# Special Need Schools



## Mazza (Aug 3, 2008)

Hi am a newbee still in the uk but desperate to escape, problem is youngest daughter is autistic dont want to set her back so does anyone know of any special need schools in the alicante area, or how special need children are helped in mainstream school.

Thanx


----------



## Stravinsky (Aug 12, 2007)

Mazza said:


> Hi am a newbee still in the uk but desperate to escape, problem is youngest daughter is autistic dont want to set her back so does anyone know of any special need schools in the alicante area, or how special need children are helped in mainstream school.
> 
> Thanx


Special needs children, from the advice I have seen on various forums, are cared for in the normal state system as opposed to going into special schools. Use search in this forum, its been discussed before


----------



## Mazza (Aug 3, 2008)

Thanks for the advice i'll look into it further.


----------



## aliciaw (May 12, 2008)

Stravinsky said:


> Special needs children, from the advice I have seen on various forums, are cared for in the normal state system as opposed to going into special schools. Use search in this forum, its been discussed before


Yes, most disabled children are integrated into normal schools. My daughter has a little boy with autism in her class and he gets 1:1 support for specific learning and he also takes part in regular classes in the school.

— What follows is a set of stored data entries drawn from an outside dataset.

-- ==== Sys2Proof/Machine/State.lean ====
section
/-! DEFINITION. The state of the frame engine as plain data, by chapter of the manual, the reasons a step can stop, and
the state right after reset. -/

namespace Sys2Proof.Machine

/-- Why the machine stops with a fault: nothing does. The manual has no rule by which the block stops, and a command or
event that names nothing the device has changes nothing (R6, R11; log entry 14). Safe: no behaviour is cut off. -/
inductive Fault where
  deriving DecidableEq, Repr

/-- Why a command is refused by the model itself. -/
inductive Refusal where
  /-- The model has no meaning for the command yet; raised by the dispatch only. Safe: nothing is claimed of it. -/
  | notModelled (mnemonic : String)
  deriving DecidableEq, Repr

/-! ## Replies, outputs and events -/

/-- What a command answers: status, DETAIL, frame if valid, and payload (R84). -/
structure Ans where
  status  : Nat := 0
  detail  : Nat := 0
  frame   : Option Nat := none
  payload : Bytes := []
  deriving DecidableEq, Repr

/-- A reply as it leaves the block (R84): `length` is the full payload length, the payload is as truncated. -/
structure Reply where
  op        : Nat
  session   : Nat
  tag       : Nat
  ans       : Ans
  length    : Nat
  truncated : Bool
  dup       : Bool := false
  deriving DecidableEq, Repr

/-- An event record (R490); `inst` and `value` are bytes 24-27 and 28-31 as words, also where R491 lays them out
otherwise. -/
structure EventRec where
  src        : Nat
  cls        : Nat
  overrun    : Bool := false
  corrupt    : Bool := false
  frameNamed : Bool
  seq        : Nat
  ns         : Nat
  sec        : Nat
  frame      : Nat
  inst       : Nat
  value      : Nat
  deriving DecidableEq, Repr

/-- The link, IPv4 and UDP fields of a packet on a lane: the counter time of its time-stamp point, MAC addresses, the VLAN
tag with PCP (0 untagged), DSCP, IPv4 addresses, and the UDP ports as (source, destination) (R277, R312, R316). -/
structure Header where
  start  : Nat
  dest   : Bytes
  source : Bytes
  tag    : Nat
  dscp   : Nat
  ipFrom : Nat
  ipTo   : Nat
  ports  : Option (Nat × Nat)
  deriving DecidableEq, Repr

/-- A line or key of Niwin (R522, R523). -/
inductive Line where
  | help | id | state | time | health
  | log (count : Nat)
  | follow | counters | ml | serviceOn | serviceOff | mlDhcp
  | mlStatic (address prefixLen gateway : Nat)
  | regRd (offset count : Nat)
  | regWr (offset : Nat) (word : Reg)
  | otp
  | otpKey (slot : Nat) (hash : Bytes)
  | otpRevoke (slot : Nat)
  | otpCommit (code : Reg)
  | reset | key
  deriving DecidableEq, Repr

/-- What leaves the block. The list of these is the model's own field: it is how statements speak of what the outside
sees. -/
inductive Output where
  /-- A reply ring entry of a PCIe pair, with its index and PHASE (R93). -/
  | replyEntry (pair index : Nat) (phase : Bool) (reply : Reply)
  /-- A reply datagram of the management lane, from the address to which its command was sent, and the fragments in which it
  leaves: offset and bytes of each in the IP payload (R97, R514, R515). -/
  | replyDatagram (source : Nat) (dest : Endpoint) (reply : Reply) (parts : List (Nat × Nat))
  /-- An event ring entry with its index and PHASE (R495). -/
  | eventEntry (index : Nat) (phase : Bool) (event : EventRec)
  /-- An event datagram of a subscription, from the address in use and a port: its reply header, its records as the payload,
  and its fragments (R497, R514, R515). -/
  | eventDatagram (source : Endpoint) (dest : Endpoint) (reply : Reply) (parts : List (Nat × Nat))
  /-- An MSI-X message: its vector, with the address and the data of the vector's table entry (R496, R509, R513). -/
  | msix (vector address data : Nat)
  /-- A BAR0 read completion: the words returned (R511). -/
  | readData (words : List Reg)
  /-- A text line of Niwin on UART0 (R522). -/
  | uart0 (line : String) (values : List Nat)
  /-- The echo of a line or key on UART0 (R522). -/
  | uart0Echo (line : Line)
  /-- A log line on UART1, with the number of lines dropped before it (R521). -/
  | uart1 (dropped entry : Nat) (event : EventRec)
  /-- A packet on a SerDes lane, or on ML as lane 16: what it is, its header, and the bytes after it. -/
  | lanePacket (lane : Nat) (kind : String) (head : Header) (body : Bytes)
  /-- What a node reports of a receive record with a probe reply (R300, R372): its lane and flow, whether the node is LOCKED,
  the processing time in ns, and for each DMX port of the record BREAK_US, MAB_US, slot time and LEAD_US. -/
  | nodeReport (lane flow : Nat) (locked : Bool) (processNs : Nat) (timing : List Nat)
  /-- An Ethernet frame of a launch queue, as the host built it, and its start (R336, R337). -/
  | queuePacket (lane start : Nat) (frame : Bytes)
  /-- The link of a lane went down while it carried packets: what had not left at a counter time is discarded (R315). -/
  | laneCut (lane time : Nat)
  /-- A packet on the management lane. -/
  | mlPacket (kind : String) (body : Bytes)
  /-- A frame of a flow issued at its launch instant: the frame, whether it is a repeat, sequence number, universes or
  pixel bytes (R48, R53). -/
  | launch (flow frame : Nat) (repeated : Bool) (seqs : List Nat) (body : List Bytes)
  /-- A pulse of a time-trigger unit on a pin TTOn: the counter times of its start and of its end, WIDTH_NS later, and whether the
  pin is active low (R291, R292). -/
  | pulse (unit pin start stop : Nat) (activeLow : Bool)
  /-- A refresh or fault action of a scan port. -/
  | scan (port : Nat) (kind : String) (values : List Nat)
  /-- A DMX line frame or request, and whether DE is active low (R366, R368). -/
  | dmx (port : Nat) (kind : String) (deLow : Bool) (body : Bytes)
  /-- A message on the pair link. -/
  | pairLink (kind : String) (values : List Nat) (body : Bytes)
  /-- A sync transfer on the pair link (R392). -/
  | syncTransfer (part : SyncPart)
  /-- An I2C script, a PMBus write or an xSPI action. -/
  | bus (kind : String) (values : List Nat)
  /-- An energy output or a feeder output that goes active or inactive, or MCLK1 as the night meter drives it: whether the
  ball is active low, and the time since reset (R418, R419, R421, R424, R427). -/
  | power (kind : String) (index : Nat) (on activeLow : Bool) (time : Nat)
  /-- The balls of an I/O bank, or of every bank, go to the reset states of R535 at a time: packets, pulses and refreshes
  under way end (R362, R427, R535, R551). -/
  | ballsReset (bank : Option Nat) (time : Nat)
  deriving DecidableEq, Repr

/-! ## Global (01) -/

/-- The show states of R42 and R56. -/
inductive ShowState where
  | idle | configured | running | armed | safeHold
  deriving DecidableEq, Repr

/-- The device states of R42. -/
inductive DeviceState where
  | operational | boot | service | updatePause
  deriving DecidableEq, Repr

/-- Unit identity and what the board fits: variant (false TE8200, true TE8220), grade (false -C, true -I), stepping, flash
size in MiB, DRAM installed in GiB and its transfer rate in MT/s (R7, R41, R435, R455). -/
structure Fuses where
  te8220   : Bool := false
  gradeI   : Bool := false
  stepping : Nat := 0
  flashMiB : Nat := 64
  dramGiB  : Nat := 8
  dramRate : Nat := 6400
  deriving DecidableEq, Repr

/-- The GLOBAL block and the show (R40-R43, R56), the frame of the most recent cut (`none` before the first) and the
frame whose cut is the first of a started show, when it is not yet made, and the watchdog history of the supervisor
cores (R34). -/
structure Global where
  show_     : ShowState := .idle
  device    : DeviceState := .boot
  frame     : Option Nat := none
  frameHi   : Nat := 0
  scratch   : Reg := 0
  firstCut  : Option Nat := none
  /-- The time of the last watchdog expiry of each core, where there is one. -/
  coreLast  : Tab Nat := []
  /-- The cores that are restarting. -/
  restarting : List Nat := []
  /-- The balls that changed owner at a press, with the instant from which the new owner drives them (R539). -/
  freed     : Tab Nat := []
  /-- The frame of the most recent cut, as events carry it (R490). -/
  lastCut   : Nat := 0
  deriving DecidableEq, Repr

/-! ## Host queues and sessions (03) -/

/-- Where a command or a session comes from (R101). -/
inductive Source where
  | pcie
  | ml (e : Endpoint)
  /-- The firmware itself, for the session of AUTOLOAD (R477). -/
  | firmware
  deriving DecidableEq, Repr

/-- What an accepted command that has not answered waits for. -/
inductive Wait where
  /-- Nothing: its reply is ready, or its pair is about to send it. -/
  | nothing
  /-- Nothing: it executes in the present step. -/
  | executing
  /-- A fence: every earlier command of the pair has replied and every earlier deferred command has completed; `inTurn` for
  a command of class I, S or X (R103, R104). -/
  | fence (req : Req) (inTurn : Bool)
  /-- Its turn: the commands of classes I, S and X of a pair run one at a time (R103). -/
  | turn (req : Req)
  /-- The RDM transaction of a port (R377). -/
  | rdm (port : Nat)
  /-- The discard point of a flow's rinse (R320). -/
  | rinse (flow : Nat)
  /-- The mirror acknowledgement of a class T command, with the answer that then goes out (R387). -/
  | mirror (seq : Nat) (ans : Ans)
  /-- The end of the activation pause (R470). -/
  | activation
  deriving DecidableEq, Repr

/-- An accepted command in ring order, until its reply is written (R86, R103, R109). -/
structure Slot where
  op       : Nat
  session  : Nat
  tag      : Nat
  rplSize  : Nat
  deadline : Option Nat
  wait     : Wait := .nothing
  /-- The command carries an at-frame field. -/
  af       : Bool := false
  ans      : Option Ans := none
  /-- Its session was open at acceptance and belongs to the source of the pair (R83). -/
  own      : Bool := false
  /-- The jobs of the class D commands accepted before it that had not completed (R104). -/
  jobs     : List Nat := []
  /-- The job id of a command that waits and can answer ACCEPTED_DEFERRED (R558). -/
  job      : Option Nat := none
  /-- The address of ML that it was sent to, or that was in use at acceptance (R515). -/
  sentTo   : Nat := 0
  /-- Its number in the order in which the device accepted its commands (R86, R138). -/
  order    : Nat := 0
  deriving DecidableEq, Repr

I have quite a bit of knowledge of special needs educatiuon in the Uk and from what I can see, whilst in spain, there is less emphasis on 'special education' and probably less funding, the children who go to ordinary schools get much more out of being with non-disabled children and in particualr for children with autism, they have a chance to learn normal social rules.
My daughter also gains alot from being with the 2 disabled children in her class and has learned to understand and appreciate differences in others. I hope that this leads to a fure where children who do have special needs are seen as ordinary and valued citizens. 
I think that the system in Spain is far superior to the UK.


----------